• **Required action**: Go through the material below, find each line with the word "history", and copy those lines.

• **Information**:
..............................

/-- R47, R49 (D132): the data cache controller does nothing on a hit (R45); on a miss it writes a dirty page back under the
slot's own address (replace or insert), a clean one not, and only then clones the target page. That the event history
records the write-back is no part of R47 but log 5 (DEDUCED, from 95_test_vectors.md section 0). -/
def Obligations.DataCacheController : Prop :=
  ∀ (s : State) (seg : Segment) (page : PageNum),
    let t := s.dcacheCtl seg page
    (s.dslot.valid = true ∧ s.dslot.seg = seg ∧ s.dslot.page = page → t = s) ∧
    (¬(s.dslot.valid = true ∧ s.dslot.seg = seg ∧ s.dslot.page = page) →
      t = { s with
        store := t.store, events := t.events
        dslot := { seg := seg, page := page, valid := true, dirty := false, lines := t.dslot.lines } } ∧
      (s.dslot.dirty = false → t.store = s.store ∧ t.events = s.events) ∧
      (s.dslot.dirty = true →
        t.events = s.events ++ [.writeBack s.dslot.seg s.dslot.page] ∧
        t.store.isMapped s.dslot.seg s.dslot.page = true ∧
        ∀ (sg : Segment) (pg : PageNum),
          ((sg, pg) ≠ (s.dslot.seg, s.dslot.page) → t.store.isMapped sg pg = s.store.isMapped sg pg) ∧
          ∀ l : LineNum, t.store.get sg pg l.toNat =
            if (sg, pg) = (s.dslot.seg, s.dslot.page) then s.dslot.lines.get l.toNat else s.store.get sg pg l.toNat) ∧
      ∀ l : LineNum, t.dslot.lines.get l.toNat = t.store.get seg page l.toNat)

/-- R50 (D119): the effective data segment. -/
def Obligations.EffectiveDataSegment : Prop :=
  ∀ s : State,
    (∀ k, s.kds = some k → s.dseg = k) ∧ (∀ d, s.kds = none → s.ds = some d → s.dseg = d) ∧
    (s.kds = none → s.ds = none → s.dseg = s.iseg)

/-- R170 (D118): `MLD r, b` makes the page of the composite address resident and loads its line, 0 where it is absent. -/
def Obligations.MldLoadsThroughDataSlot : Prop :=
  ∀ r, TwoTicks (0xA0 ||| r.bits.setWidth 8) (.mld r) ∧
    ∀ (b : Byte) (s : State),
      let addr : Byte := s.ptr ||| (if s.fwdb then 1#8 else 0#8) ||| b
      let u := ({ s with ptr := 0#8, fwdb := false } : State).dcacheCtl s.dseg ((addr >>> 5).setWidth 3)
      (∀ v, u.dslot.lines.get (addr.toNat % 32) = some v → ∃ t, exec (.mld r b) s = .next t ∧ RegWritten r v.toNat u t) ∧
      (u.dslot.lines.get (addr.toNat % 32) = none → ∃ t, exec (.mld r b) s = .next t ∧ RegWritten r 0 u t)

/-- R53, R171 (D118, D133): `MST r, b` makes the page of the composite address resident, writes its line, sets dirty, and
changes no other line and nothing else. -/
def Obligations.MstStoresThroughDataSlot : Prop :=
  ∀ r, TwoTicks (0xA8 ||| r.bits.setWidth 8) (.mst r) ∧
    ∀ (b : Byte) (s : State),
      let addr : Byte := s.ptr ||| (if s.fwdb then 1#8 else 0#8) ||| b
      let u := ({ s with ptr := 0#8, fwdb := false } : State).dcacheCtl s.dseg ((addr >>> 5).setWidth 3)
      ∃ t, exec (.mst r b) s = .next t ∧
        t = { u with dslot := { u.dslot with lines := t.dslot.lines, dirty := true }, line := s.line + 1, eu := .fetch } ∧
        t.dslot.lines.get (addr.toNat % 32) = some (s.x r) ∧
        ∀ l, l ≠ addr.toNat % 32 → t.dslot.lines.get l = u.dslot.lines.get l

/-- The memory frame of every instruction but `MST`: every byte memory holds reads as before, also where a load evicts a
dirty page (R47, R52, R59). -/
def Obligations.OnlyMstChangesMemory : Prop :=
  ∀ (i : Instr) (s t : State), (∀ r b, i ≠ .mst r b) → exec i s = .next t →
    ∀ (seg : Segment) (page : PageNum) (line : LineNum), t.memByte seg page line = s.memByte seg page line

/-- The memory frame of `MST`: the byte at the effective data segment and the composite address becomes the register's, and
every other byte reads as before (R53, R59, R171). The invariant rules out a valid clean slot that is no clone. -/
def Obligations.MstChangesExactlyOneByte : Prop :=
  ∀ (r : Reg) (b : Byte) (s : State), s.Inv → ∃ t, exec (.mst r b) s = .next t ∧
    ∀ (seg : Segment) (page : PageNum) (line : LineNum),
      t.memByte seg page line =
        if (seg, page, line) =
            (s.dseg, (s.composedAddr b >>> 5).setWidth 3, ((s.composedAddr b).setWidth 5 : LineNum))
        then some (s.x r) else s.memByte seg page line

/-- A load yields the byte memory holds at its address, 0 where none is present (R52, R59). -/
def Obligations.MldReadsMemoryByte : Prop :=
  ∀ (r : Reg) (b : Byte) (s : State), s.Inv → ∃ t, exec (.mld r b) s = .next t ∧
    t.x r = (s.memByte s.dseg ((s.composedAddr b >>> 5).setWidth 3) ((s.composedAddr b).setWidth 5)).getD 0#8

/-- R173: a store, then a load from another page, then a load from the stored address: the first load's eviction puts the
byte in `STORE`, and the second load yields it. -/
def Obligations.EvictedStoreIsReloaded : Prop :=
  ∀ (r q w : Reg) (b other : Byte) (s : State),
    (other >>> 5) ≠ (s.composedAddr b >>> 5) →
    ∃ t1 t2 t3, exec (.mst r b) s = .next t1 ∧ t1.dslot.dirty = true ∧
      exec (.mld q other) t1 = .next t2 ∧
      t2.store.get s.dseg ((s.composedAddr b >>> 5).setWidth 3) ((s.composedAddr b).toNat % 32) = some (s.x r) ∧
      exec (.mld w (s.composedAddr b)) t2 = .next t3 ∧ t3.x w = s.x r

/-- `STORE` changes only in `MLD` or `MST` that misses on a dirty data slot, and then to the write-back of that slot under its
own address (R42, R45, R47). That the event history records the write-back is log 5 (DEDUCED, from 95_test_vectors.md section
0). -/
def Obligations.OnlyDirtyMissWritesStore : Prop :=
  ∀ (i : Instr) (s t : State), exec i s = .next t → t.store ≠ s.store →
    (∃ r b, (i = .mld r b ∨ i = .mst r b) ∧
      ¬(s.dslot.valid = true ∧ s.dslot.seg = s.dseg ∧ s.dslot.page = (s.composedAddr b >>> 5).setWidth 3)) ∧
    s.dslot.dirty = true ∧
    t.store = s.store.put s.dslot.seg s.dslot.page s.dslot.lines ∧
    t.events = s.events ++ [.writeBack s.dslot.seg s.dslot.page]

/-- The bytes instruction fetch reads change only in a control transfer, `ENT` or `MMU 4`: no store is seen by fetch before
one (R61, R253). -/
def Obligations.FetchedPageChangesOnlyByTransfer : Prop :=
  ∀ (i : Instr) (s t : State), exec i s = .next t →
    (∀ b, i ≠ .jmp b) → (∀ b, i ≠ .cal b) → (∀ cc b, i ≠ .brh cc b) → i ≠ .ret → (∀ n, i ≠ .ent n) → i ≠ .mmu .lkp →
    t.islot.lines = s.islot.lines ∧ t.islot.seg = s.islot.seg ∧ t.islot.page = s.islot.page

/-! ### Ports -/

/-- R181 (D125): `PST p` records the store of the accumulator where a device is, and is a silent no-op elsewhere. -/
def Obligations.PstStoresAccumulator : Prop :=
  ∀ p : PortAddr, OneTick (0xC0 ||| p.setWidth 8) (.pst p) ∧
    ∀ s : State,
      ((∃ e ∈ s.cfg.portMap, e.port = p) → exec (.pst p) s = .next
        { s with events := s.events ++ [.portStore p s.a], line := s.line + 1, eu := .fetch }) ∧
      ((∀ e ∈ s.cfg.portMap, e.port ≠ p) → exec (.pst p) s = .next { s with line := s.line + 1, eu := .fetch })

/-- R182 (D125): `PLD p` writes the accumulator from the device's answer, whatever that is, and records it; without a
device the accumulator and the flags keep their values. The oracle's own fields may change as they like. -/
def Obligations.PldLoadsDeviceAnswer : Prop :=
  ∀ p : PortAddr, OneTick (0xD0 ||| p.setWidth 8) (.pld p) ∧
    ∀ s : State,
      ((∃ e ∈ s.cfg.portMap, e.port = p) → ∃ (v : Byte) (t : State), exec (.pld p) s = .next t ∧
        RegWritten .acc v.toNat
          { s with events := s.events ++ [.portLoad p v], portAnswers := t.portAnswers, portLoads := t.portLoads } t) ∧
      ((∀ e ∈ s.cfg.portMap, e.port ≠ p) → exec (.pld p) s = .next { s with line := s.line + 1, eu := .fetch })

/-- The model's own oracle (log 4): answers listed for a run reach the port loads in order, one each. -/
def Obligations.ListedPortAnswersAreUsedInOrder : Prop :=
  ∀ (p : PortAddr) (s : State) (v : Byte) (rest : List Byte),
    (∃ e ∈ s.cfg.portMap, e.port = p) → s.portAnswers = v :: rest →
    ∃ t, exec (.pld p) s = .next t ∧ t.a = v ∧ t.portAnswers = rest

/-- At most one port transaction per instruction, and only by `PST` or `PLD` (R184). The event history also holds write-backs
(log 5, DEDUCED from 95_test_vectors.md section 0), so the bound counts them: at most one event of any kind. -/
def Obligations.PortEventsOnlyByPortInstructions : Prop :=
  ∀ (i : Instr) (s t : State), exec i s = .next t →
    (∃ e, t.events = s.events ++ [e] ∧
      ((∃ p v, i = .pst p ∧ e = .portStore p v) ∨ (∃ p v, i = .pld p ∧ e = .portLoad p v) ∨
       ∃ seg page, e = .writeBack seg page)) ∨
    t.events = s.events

..............................

• **Expected output**:
slot's own address (replace or insert), a clean one not, and only then clones the target page. That the event history
own address (R42, R45, R47). That the event history records the write-back is log 5 (DEDUCED, from 95_test_vectors.md section
/-- At most one port transaction per instruction, and only by `PST` or `PLD` (R184). The event history also holds write-backs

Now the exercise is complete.